Yes, James' wish had finally come true. He was going to get to play the Genie again. Ah, but there were a few provisos, a couple of quid pro quos. Chief among them being that Aladdin wasn't actually going straight to Broadway. The show was first heading to Toronto for a lengthy out-of-town at the Ed Mirvish Theatre.

"And do you remember how bad this past winter was? Well, we went through that up in Canada. Which is where winter comes from," Iglehart laughed. "But we'd mush through the snow to the theater and just rehearse & rehearse because the creative team was continually reworking the show. In fact, we were making changes right up until we left Toronto."

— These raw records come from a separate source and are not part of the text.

-- ==== Sys2Proof/Certificates/Slice0/Obligations.lean ====
section
/-! DEFINITION. The statements of the model, rule by rule. -/

open Sys2Proof Sys2Proof.Machine

/-! ### The queue, the clock and the reset -/

/-- The step takes the command at the front of the queue and runs it on the state with the queue's rest; on an
empty queue the part idles (the model's choice, log 3). -/
def Obligations.StepRunsTheFrontCommand : Prop :=
  (∀ (c : Instr) (rest : List Instr) (s : State), s.pending = c :: rest →
    step s = exec c (s.withPending rest)) ∧
  ∀ s : State, s.pending = [] → step s = .next s

/-- Every command completes from every state: none ends in a fault or a refusal. No command touches the queue, whatever
it is and whatever the state. Every command but the two resets, taken by
a running part, moves the line clock on by its own time and leaves the straps and the reset as they are (R1; the
time as an operand is the model's form, log 1). -/
def Obligations.CommandsKeepTheQueueAndTheTime : Prop :=
  (∀ (c : Instr) (s : State), ∃ t, exec c s = .next t) ∧
  (∀ (c : Instr) (s t : State), exec c s = .next t → t.pending = s.pending) ∧
  (∀ (c : Instr) (elapsed : Time) (s t : State), rowElapsed c = some elapsed → s.inReset = false →
     exec c s = .next t → Timed elapsed s t)

/-- The three outputs follow the haul state and, in SERVICE_STOP, the stop cause; held in reset, EB_HOLD is
de-energised, SB_DEMAND asserted and DRIVE_ENABLE deasserted (R58, R81). HELD_IN_POWER_ON_RESET stops OUT (R169);
that no other record changes before the release, and that a timed command then leaves the part and its clock as they
are, is the model's choice (log 8). -/
def Obligations.OutputsFollowTheHaulStateAndTheReset : Prop :=
  (∀ s : State, s.inReset = false →
    (s.ebHold = true ↔ s.hlc.state ≠ .tripped) ∧
    (s.sbDemand = false ↔ s.hlc.state = .armed ∨ s.hlc.state = .running) ∧
    (s.driveEnable = true ↔ s.hlc.state = .armed ∨ s.hlc.state = .running ∨
      (s.hlc.state = .serviceStop ∧ s.hlc.stopCause ≠ some .brakeTest))) ∧
  (∀ s : State, s.inReset = true → s.ebHold = false ∧ s.sbDemand = true ∧ s.driveEnable = false) ∧
  (∀ s : State, exec .heldInPowerOnReset s =
    .next { s with inReset := true, steps := s.steps + 1, rif := { s.rif with sending := none } }) ∧
  ∀ (c : Instr) (elapsed : Time) (s : State), rowElapsed c = some elapsed → s.inReset = true →
    exec c s = .next s

/-- POWER_ON_RESET, whatever state the part was in: the straps as read, the clock at 0, MOE, ENV, the brake test,
the haul record, the doors, ADU and MGA at their reset values; the tier NORMAL, the thresholds 0, supervision IDLE and no
loss; POWER_UP latched, with STRAP and ESTOP_CHAIN in the cause set where they hold; every counter 0 and nothing pending
but ESTOP_CHAIN where the chain is open, which good straps place at once as REPORT 1 and bad ones leave pending; no beacon
timer; the forced set-point waiting unless the straps are in fault (R24, R41, R47, R64, R78, R101, R118, R137, R153, R156,
R169, R187, R194). The set-point's seq follows ESTOP_CHAIN, which is raised first (the
model's reading, log 18); the latest update of t.moe, the supervision's V_start and short periods, the idle pin timers and
the cleared mark of the history entry are the model's choice (log 20). -/
def Obligations.PowerOnResetSetsEveryBlock : Prop :=
  ∀ (oa ma : BitVec 6) (chain key : Level) (s : State),
    Completes (.powerOnReset oa ma chain key) s fun t =>
      t.pending = s.pending ∧ t.inReset = false ∧ t.clock = 0 ∧ t.oa = oa ∧ t.ma = ma ∧
      (t.strapFault = true ↔ oa = 0 ∨ oa = 63 ∨ ma = 0 ∨ ma = 63 ∨ oa = ma) ∧
      t.moe = State.reset.moe ∧ t.env = State.reset.env ∧ t.test = State.reset.test ∧
      t.hlc = State.reset.hlc ∧ t.dru = State.reset.dru ∧ t.adu = State.reset.adu ∧ t.mga = State.reset.mga ∧
      t.brs.chain = { raw := chain, level := chain, timer := none } ∧
      t.brs.key = { raw := key, level := key, timer := none } ∧
      t.brs.trip = { latched := true, first := some .powerUp,
                     causes := 1 ||| (if t.strapFault then 2 else 0) ||| (if chain = .opened then 32 else 0),
                     posA := 0, v := 0, time := 0 } ∧
      t.brs.history = [{ first := some .powerUp, causes := t.brs.trip.causes, posA := 0, v := 0, time := 0,
                         cleared := false }] ∧
      (t.brs.estopLatched = true ↔ chain = .opened) ∧
      t.brs.tier = .normal ∧ t.brs.aboveService = false ∧ t.brs.tWarn = 0 ∧ t.brs.tSvc = 0 ∧ t.brs.tEmg = 0 ∧
      t.brs.sup = { active := false, vStart := 0, short := 0, expiry := none } ∧
      t.brs.lossFlag = false ∧ t.brs.lossTimer = none ∧
      t.rpu.beacon = none ∧ (∀ k : Fin 28, k ≠ EventKind.estopChain.code → t.rpu.slots[k] = ⟨0, none⟩) ∧
      t.rpu.slots[EventKind.estopChain.code] = ⟨if chain = .opened then 1 else 0,
        if chain = .opened ∧ t.strapFault = true then some ⟨1, 0, 0⟩ else none⟩ ∧
      t.rif.fifo = [] ∧ t.rif.sending = none ∧ t.rif.door = [] ∧ t.rif.reply = [] ∧ t.rif.beacon = none ∧
      t.rif.backToBack = 0 ∧ t.rif.counters = Vector.replicate 16 0 ∧
      (t.rif.crcFlag = false ∧ t.rif.formatFlag = false ∧ t.rif.overrunFlag = false) ∧
      (if t.strapFault then t.rif.force = none ∧ t.rif.report = [] ∧ t.rif.txSeq = 0 ∧ t.rpu.seq = 0
       else t.rpu.seq = (if chain = .opened then 1 else 0) ∧ t.rif.txSeq = t.rpu.seq + 1 ∧
         t.rif.report = (if chain = .opened then [⟨⟨0x70, ma.setWidth 8, oa.setWidth 8, 0,
           [1, 1, 2, 1, 0, 0, 0, 0, 0, 0, 0, 0]⟩, true⟩] else []) ∧
         t.rif.force = some ⟨0x20, 63, oa.setWidth 8, t.rpu.seq, [0, 0, 0, 0, 4]⟩) ∧
      t.ebHold = false ∧ t.sbDemand = true ∧ t.driveEnable = false

/-- The values the manual gives for power-on reset, written out field by field (R24, R41, R64, R78, R101, R118,
R137, R153, R169, R187, R194). The forced set-point of R47 waits with the first transmit sequence, 0, so that 1 is
the next. The straps 5 and 2, the closed chain and the open key are the model's board (log 2).
The state at reset meets every law that the steps keep. -/
def Obligations.ResetStateHoldsTheManualsValuesAndTheLaws : Prop :=
  (let s := State.reset
   (s.hlc.state = .tripped ∧ s.hlc.berth = none ∧ s.hlc.boardingOpen = false ∧ s.hlc.target = none ∧
     s.hlc.dir = .none ∧ s.hlc.origin = none ∧ s.hlc.armTimer = none ∧ s.hlc.stopCause = none ∧ s.hlc.further = 0 ∧
     s.hlc.drive = { ready := 0, fault := 0, speed := 0, arrival := none, expiry := none }) ∧
   (s.brs.tier = .normal ∧ s.brs.aboveService = false ∧ s.brs.tWarn = 0 ∧ s.brs.tSvc = 0 ∧ s.brs.tEmg = 0 ∧
     s.brs.sup.active = false ∧ s.brs.sup.expiry = none ∧ s.brs.lossFlag = false ∧ s.brs.lossTimer = none ∧
     s.brs.trip = { latched := true, first := some .powerUp, causes := 1, posA := 0, v := 0, time := 0 } ∧
     s.brs.history.length = 1 ∧ (∀ x ∈ s.brs.history, x.first = some .powerUp ∧ x.causes = 1 ∧ x.posA = 0 ∧ x.v = 0 ∧
       x.time = 0) ∧
     s.brs.estopLatched = false ∧ s.brs.chain.level = .closed ∧ s.brs.key.level = .opened) ∧
   (s.env.mode = .off ∧ s.env.e = 0 ∧ s.env.loadClass = 0 ∧ s.env.load = 0 ∧ s.env.target = none ∧
     s.env.dir = .none) ∧
   (∀ ch, s.moe.channel ch =
       { state := .absent, history := [], lastArrival := none, expiry := none, estimate := none,
         saturated := false }) ∧
   (s.moe.ref1 = ⟨0, 0⟩ ∧ s.moe.ref2 = ⟨0, 0⟩ ∧ s.moe.posA = 0 ∧ s.moe.source = none ∧ s.moe.gap = false ∧
     s.moe.status = .unreferenced ∧ s.moe.still = false ∧ s.moe.candidate = none ∧ s.moe.stillTimer = none ∧
     s.moe.held = true ∧ s.moe.disagree = ⟨none, false⟩ ∧ s.moe.slipA = ⟨none, false⟩ ∧ s.moe.slipB = ⟨none, false⟩ ∧
     s.moe.last.v = 0 ∧ s.moe.last.known = false ∧ s.moe.last.dir = .none ∧
     s.moe.counters = Vector.replicate 26 0) ∧
   (s.test.state = .idle ∧ s.test.vTest = 0 ∧ s.test.svcFailed = false ∧ s.test.emgFailed = false ∧
     s.test.abortPending = false ∧ s.test.failureMark = false ∧ s.test.selSvc = false ∧ s.test.selEmg = false ∧
     s.test.svc = ⟨.idle, 0, 0, 0, 0, 0, 0⟩ ∧ s.test.emg = ⟨.idle, 0, 0, 0, 0, 0, 0⟩) ∧
   (∀ car side, s.dru.door car side = { state := .locked, timer := none }) ∧
   (s.dru.movingOpen = false ∧ (∀ car, s.dru.reports car = ⟨none, none⟩)) ∧
   (s.adu.token = 1 ∧ s.adu.passback = [] ∧ s.adu.fullA = false ∧ s.adu.fullB = false ∧ s.adu.grants = [] ∧
     s.adu.aboardA = 0 ∧ s.adu.aboardB = 0 ∧ s.adu.unticketedA = 0 ∧ s.adu.unticketedB = 0 ∧
     s.adu.counters = Vector.replicate 23 0) ∧
   (∀ t, s.mga.shadow t = { state := .empty, entries := [], failure := none }) ∧
   (s.mga.active.mask = 0x80 ∧ s.mga.pendingMask = none ∧ s.mga.day = 0 ∧
     s.mga.active.reportLevel = List.replicate 28 2 ++ [0, 1]) ∧
   (s.rpu.seq = 0 ∧ s.rpu.beacon = none ∧ ∀ k : Fin 28, s.rpu.slots[k] = ⟨0, none⟩) ∧
   (s.clock = 0 ∧ s.rif.fifo = [] ∧ s.rif.sending = none ∧ s.rif.counters = Vector.replicate 16 0 ∧
     s.rif.backToBack = 0 ∧ s.rif.door = [] ∧ s.rif.reply = [] ∧ s.rif.report = [] ∧ s.rif.beacon = none ∧
     s.rif.crcFlag = false ∧ s.rif.formatFlag = false ∧ s.rif.overrunFlag = false ∧
     s.rif.force = some ⟨0x20, 63, 5, 0, [0, 0, 0, 0, 4]⟩ ∧ s.rif.txSeq = 1)) ∧
  (HaulSound State.reset ∧ RingSound State.reset ∧ AdmissionSound State.reset ∧ TablesSound State.reset ∧
   MotionSound State.reset ∧ RecordSound State.reset ∧ SetpointSound State.reset)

And James only learned about one of these proposed changes just before he flew home to NYC.

"I am literally about to head out to the airport when a member of the creative team walks up to me, hands me an envelope and whispers 'Don't open this until you get on the plane,' " Iglehart states. "So I do just like this guy says. I wait to open this envelope 'til I'm actually in my seat on that plane. And what's inside for a brand-new opening for the show where the Genie leads the cast in singing 'Arabian Nights' which Casey wants us all to start rehearsing once we get back to New York."


Which gave James some pause. Given that -- up until now -- the opening number for Disney Aladdin has been sung by the show's trio of narrators, Omar (Jonathan Schwartz), Kassim (Brandon O'Neill) and Babkak (Brian Gonzales).

"And Brian Gonzalez is like my best friend on the planet. So I really couldn't go through with this change without first getting Brian's blessing," Iglehart recalled. "So I called him and Brian said -- on behalf of the trio -- that they were okay with the change. That whatever it took to make sure that Aladdin became the best possible show before it opened on Broadway, they were willing to do. That's the caliber of the people that I'm working with here at the New Amsterdam. That's how generous & talented they are."

That's why every night -- as James is onstage performing Friend Like Me -- he makes a point of making eye contact with every other cast member who's out there making this eight-minute-long production number stop the show.

"As I keep telling these guys backstage, you're the real reason we get a standing ovation every night. Without you, I'd just be a big black guy in a blue suit who sings 'Can your friends do this? Can your friends do that?' as he points around an empty stage," Iglehart said. "I'm just so blessed to be part of this cast, to have Disney entrust with this role that I've always dreamed of playing."

That's why James always makes a point to spend a little extra time with those people who turn up at the stage door at the New Amsterdam and want to get a selfie with the Genie. Because he remembers all too well the important part a cell phone played in making his own lifelong dream come true.